Data for the task →
=== Section Start ===
-- ==== Sys2Proof/Machine/Journal.lean ====
section
/-! DEFINITION. The journal and the history ring, and the leaf's journal messages (chapter 20). -/

namespace Sys2Proof.Machine

open Sys2Proof

/-! ### Entry kinds (Table 20-2) -/

/-- VECTOR. -/
def jnVector : Nat := 0x0001
/-- RECORD. -/
def jnRecord : Nat := 0x0002
/-- MISSING. -/
def jnMissing : Nat := 0x0003
/-- CLOSE. -/
def jnClose : Nat := 0x0004
/-- UNSCORED. -/
def jnUnscored : Nat := 0x0005
/-- SLOT_EVENT. -/
def jnSlotEvent : Nat := 0x0006
/-- PROGRAM. -/
def jnProgram : Nat := 0x0007
/-- DIGEST. -/
def jnDigest : Nat := 0x0008
/-- LEAF. -/
def jnLeaf : Nat := 0x0009
/-- LEAF_STATE. -/
def jnLeafState : Nat := 0x000A
/-- ENGINE, in the history ring. -/
def jnEngine : Nat := 0x0010

/-! ### Rings (20 R410, R411, R418, R419) -/

/-- A ring of the instance: false the journal, true the history ring. -/
def State.ring (s : State) (hist : Bool) : ChunkRing := if hist then s.jn.history else s.jn.journal

/-- A ring takes a value. -/
def State.setRing (s : State) (hist : Bool) (r : ChunkRing) : State :=
  if hist then { s with jn := { s.jn with history := r } } else { s with jn := { s.jn with journal := r } }

/-- Base address of a ring. -/
def State.ringBase (s : State) (hist : Bool) : Nat := s.rd (if hist then Dict.historyBase else Dict.journalBase)

/-- Size of a ring in bytes. -/
def State.ringBytes (s : State) (hist : Bool) : Nat := s.rd (if hist then Dict.historySize else Dict.journalSize)

/-- JOURNAL_OLDEST or HISTORY_OLDEST. -/
def oldestOf (hist : Bool) : Ob := if hist then Dict.historyOldest else Dict.journalOldest

/-- Frames up to `last` are no longer all held (20 R418). -/
def State.lostUpTo (s : State) (hist : Bool) (last : Nat) : State :=
  if frameGe last (s.rd (oldestOf hist)) then s.wr (oldestOf hist) ((last + 1) % 2 ^ 32) else s

/-- OLDEST starts at the first frame that the chip opens (20 R418). -/
def State.startOldest (s : State) (frame : Nat) : State :=
  let one (t : State) (hist : Bool) : State :=
    let r := t.ring hist
    if r.startDue then (t.setRing hist { r with startDue := false }).wr (oldestOf hist) frame else t
  if s.isTrayChip then one (one s false) true else s

/-- The run of discards of a ring ends: its JOURNAL_LOST record (20 R419). -/
def State.endDiscards (s : State) (hist : Bool) : State :=
  match (s.ring hist).run with
  | none => s
  | some r => (s.setRing hist { s.ring hist with run := none }).raise true false recJournalLost
      (packBits [(32, r.first), (32, r.count), (8, bit hist), (56, 0)])

/-- The bytes of a chunk: header (Table 20-1) and block. -/
def chunkOf (hist : Bool) (cseq first last kind entryLen entries : Nat) (block : Bytes) : Bytes :=
  let h := leBytes 28 (packBits [(32, if hist then 0x48495331 else 0x4A4E4C31), (32, cseq), (32, first), (32, last), (16, kind),
    (16, entryLen), (16, entries), (16, 0), (32, block.length)])
  leBytes 4 (crc32c (h ++ block)) ++ h ++ block

/-- Least of frame numbers in frame order. -/
def firstFrame (fs : List Nat) : Nat := match fs with
  | [] => 0
  | f :: t => t.foldl (fun a b => if frameGt a b then b else a) f

/-- Greatest of frame numbers in frame order. -/
def lastFrame (fs : List Nat) : Nat := match fs with
  | [] => 0
  | f :: t => t.foldl (fun a b => if frameGt b a then b else a) f

/-- Two byte ranges have a byte in common. -/
def overlaps (a n b m : Nat) : Bool := decide (0 < n) && decide (0 < m) && decide (a < b + m) && decide (b < a + n)

/-- The regions of the stacks that a ring must stay clear of (20 R410): the other ring, the model library, the negative slots, the trace
store and the event-recorder store. -/
def State.otherRegions (s : State) (hist : Bool) : List (Nat × Nat) :=
  [(s.rd Dict.libraryBase, s.rd Dict.librarySize), (0x480000000, 0x80000000), (s.rd Dict.traceStoreBase, s.rd Dict.traceStoreSize),
    (s.rd Dict.recBase, s.rd Dict.recSize)] ++ (if s.role == .tray then [(s.ringBase (!hist), s.ringBytes (!hist))] else [])

/-- The bytes of a chunk are written; what stands in a ring that overlaps another region is open (20 R410, 00 R7). -/
def State.writeRing (s : State) (hist : Bool) (addr : Nat) (bytes : Bytes) : State :=
  let s1 := s.stackWrite addr bytes
  if (s.otherRegions hist).any (fun r => overlaps (s.ringBase hist) (s.ringBytes hist) r.1 r.2) then
    State.drawn { s1 with stack := s1.stack.openUp addr (addr + bytes.length) s1.free }
  else s1

/-- A gathered chunk is coded and written over the oldest chunks it covers, or discarded where it would cover a frozen one. -/
def State.writeChunk (s : State) (kind : Nat) (g : Gather) : State :=
  let hist := kind == jnEngine
  let r := s.ring hist
  let frames := g.entries.map (·.1)
  let fst := firstFrame frames
  let lst := lastFrame frames
  let block := prcEncode 1 (g.entryLen / 2) 3 (s.rd Dict.brSearch) ((g.entries.map (·.2)).flatten)
  let bytes := chunkOf hist r.cseq fst lst kind g.entryLen g.entries.length block
  let size := s.ringBytes hist
  let pos := if r.pos + bytes.length ≤ size then r.pos else 0
  let base := s.ringBase hist
  let covers (c : Chunk) : Bool := decide (c.addr < base + pos + bytes.length) && decide (base + pos < c.addr + c.len)
  let next := (r.cseq + 1) % 2 ^ 32
  if r.chunks.any (fun c => c.frozen && covers c) then
    let run : DiscardRun := match r.run with
      | some d => { d with count := d.count + 1 }
      | none => { first := r.cseq, count := 1, since := s.time.now }
    ((s.setRing hist { r with cseq := next, run := some run }).bumpSat Dict.journalLost).lostUpTo hist lst
  else
    let gone := r.chunks.filter covers
    let s0 := s.endDiscards hist
    let s1 := gone.foldl (fun t c => t.lostUpTo hist c.last) s0
    let die := match g.entries.head? with
      | some e => leAt e.2 4 4
      | none => 0
    let c : Chunk := { addr := base + pos, len := bytes.length, cseq := r.cseq, first := fst, last := lst, kind := kind
                       die := if kind = jnLeafState then die else 0, frozen := false }
    (s1.setRing hist { s1.ring hist with pos := ceilDiv (pos + bytes.length) 64 * 64, cseq := next
                                         chunks := r.chunks.filter (fun c => !covers c) ++ [c] }).writeRing hist (base + pos) bytes

/-- The chunk gathered for a kind is written. -/
def State.closeGather (s : State) (kind : Nat) : State :=
  match Tbl.get? s.jn.gathering kind with
  | none => s
  | some g => State.writeChunk { s with jn := { s.jn with gathering := Tbl.del s.jn.gathering kind } } kind g

/-- Die and frame of an engine vector record: a chunk of ENGINE entries holds those of one die and one frame (Table 20-2). -/
def engineKey (body : Bytes) : Nat × Nat :=
  let h := ofLe (body.take 16)
  (fieldOf h 127 96, fieldOf h 95 79)

/-- Does an entry fit the chunk gathered for its kind (20 R412)? -/
def Gather.takes (g : Gather) (kind : Nat) (body : Bytes) : Bool :=
  g.entryLen == body.length && decide ((g.entries.length + 1) * g.entryLen ≤ 4096) && decide (g.entries.length < 512) &&
  (kind != jnEngine || match g.entries.head? with
    | some e => engineKey e.2 == engineKey body
    | none => true)

/-- The pieces of an entry body, of at most the 4,096 bytes that an entry of a chunk can have (20 R411; log entry 16). -/
def entryPieces : Nat → Bytes → List Bytes
  | 0, _ => []
  | n + 1, bs => if bs.length ≤ 4096 then [bs] else bs.take 4096 :: entryPieces n (bs.drop 4096)

/-- A piece of an entry is gathered (20 R412, R413). -/
def State.gatherEntry (kind frame : Nat) (s : State) (body : Bytes) : State :=
    let s1 := match Tbl.get? s.jn.gathering kind with
      | some g => if g.takes kind body then s else s.closeGather kind
      | none => s
    let g : Gather := match Tbl.get? s1.jn.gathering kind with
      | some g => { g with entries := g.entries ++ [(frame, body)] }
      | none => { entryLen := body.length, since := s1.time.now, entries := [(frame, body)] }
    { s1 with jn := { s1.jn with gathering := Tbl.set s1.jn.gathering kind g } }

/-- An entry of the journal or the history ring (20 R411 to R413). -/
def State.journalEntry (s : State) (kind frame : Nat) (body : Bytes) : State :=
  if !s.isTrayChip || !s.flag Dict.journalEnable then s
  else (entryPieces (body.length / 4096 + 1) body).foldl (State.gatherEntry kind frame) s

/-! ### The leaf's messages (20 R415) -/

/-- Bytes of the entries gathered for the leaf's next message. -/
def leafBytes (es : List (Nat × Bytes)) : Bytes :=
  (es.map (fun e => leBytes 2 e.1 ++ leBytes 2 e.2.length ++ zeros 4 ++ e.2)).flatten

/-- The leaf's message is sent on class 6. -/
def State.sendLeafJournal (s : State) : State :=
  if s.jn.leaf.isEmpty then s
  else State.offer { s with jn := { s.jn with leaf := [] } } 6 .leafJournal (leafBytes s.jn.leaf)

/-- An entry of the leaf: sent with those gathered when 4,096 bytes have gathered. -/
def State.leafEntry (s : State) (kind : Nat) (body : Bytes) : State :=
  if !s.isDie then s
  else
    let es := s.jn.leaf ++ [(kind, body)]
    let s1 := { s with jn := { s.jn with leaf := es, leafSince := if s.jn.leaf.isEmpty then s.time.now else s.jn.leafSince } }
    if 4096 ≤ (leafBytes es).length then s1.sendLeafJournal else s1

/-- An entry of the instance: on the tray chip into the journal, on Uhlyr-D into its message to the TRAY. -/
def State.ownEntry (s : State) (kind frame : Nat) (body : Bytes) : State :=
  if s.isDie then s.leafEntry kind body else s.journalEntry kind frame body

/-- DEV_PHASE has been written: a change writes a record and a SLOT_EVENT entry (06 R124, Table 20-2). -/
def State.phaseChanged (s : State) (old : Nat) : State :=
  let v := s.rd Dict.devPhase
  if v = old then s
  else (s.raiseO recDevPhase (packBits [(8, old), (8, v), (112, 0)])).journalEntry jnSlotEvent s.frameNow
    (leBytes 4 s.frameNow ++ leBytes 1 0 ++ leBytes 1 4 ++ leBytes 1 0xFF ++ leBytes 1 v ++ zeros 12 ++ leBytes 4 0xFFFFFFFF ++ zeros 48)

end Sys2Proof.Machine
end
=== Section End ===
The task → Output exactly the lines from the one containing "if s.isDie then" through the last line of the records, both included. Output nothing else.

Answer section →
  if s.isDie then s.leafEntry kind body else s.journalEntry kind frame body

/-- DEV_PHASE has been written: a change writes a record and a SLOT_EVENT entry (06 R124, Table 20-2). -/
def State.phaseChanged (s : State) (old : Nat) : State :=
  let v := s.rd Dict.devPhase
  if v = old then s
  else (s.raiseO recDevPhase (packBits [(8, old), (8, v), (112, 0)])).journalEntry jnSlotEvent s.frameNow
    (leBytes 4 s.frameNow ++ leBytes 1 0 ++ leBytes 1 4 ++ leBytes 1 0xFF ++ leBytes 1 v ++ zeros 12 ++ leBytes 4 0xFFFFFFFF ++ zeros 48)

end Sys2Proof.Machine
end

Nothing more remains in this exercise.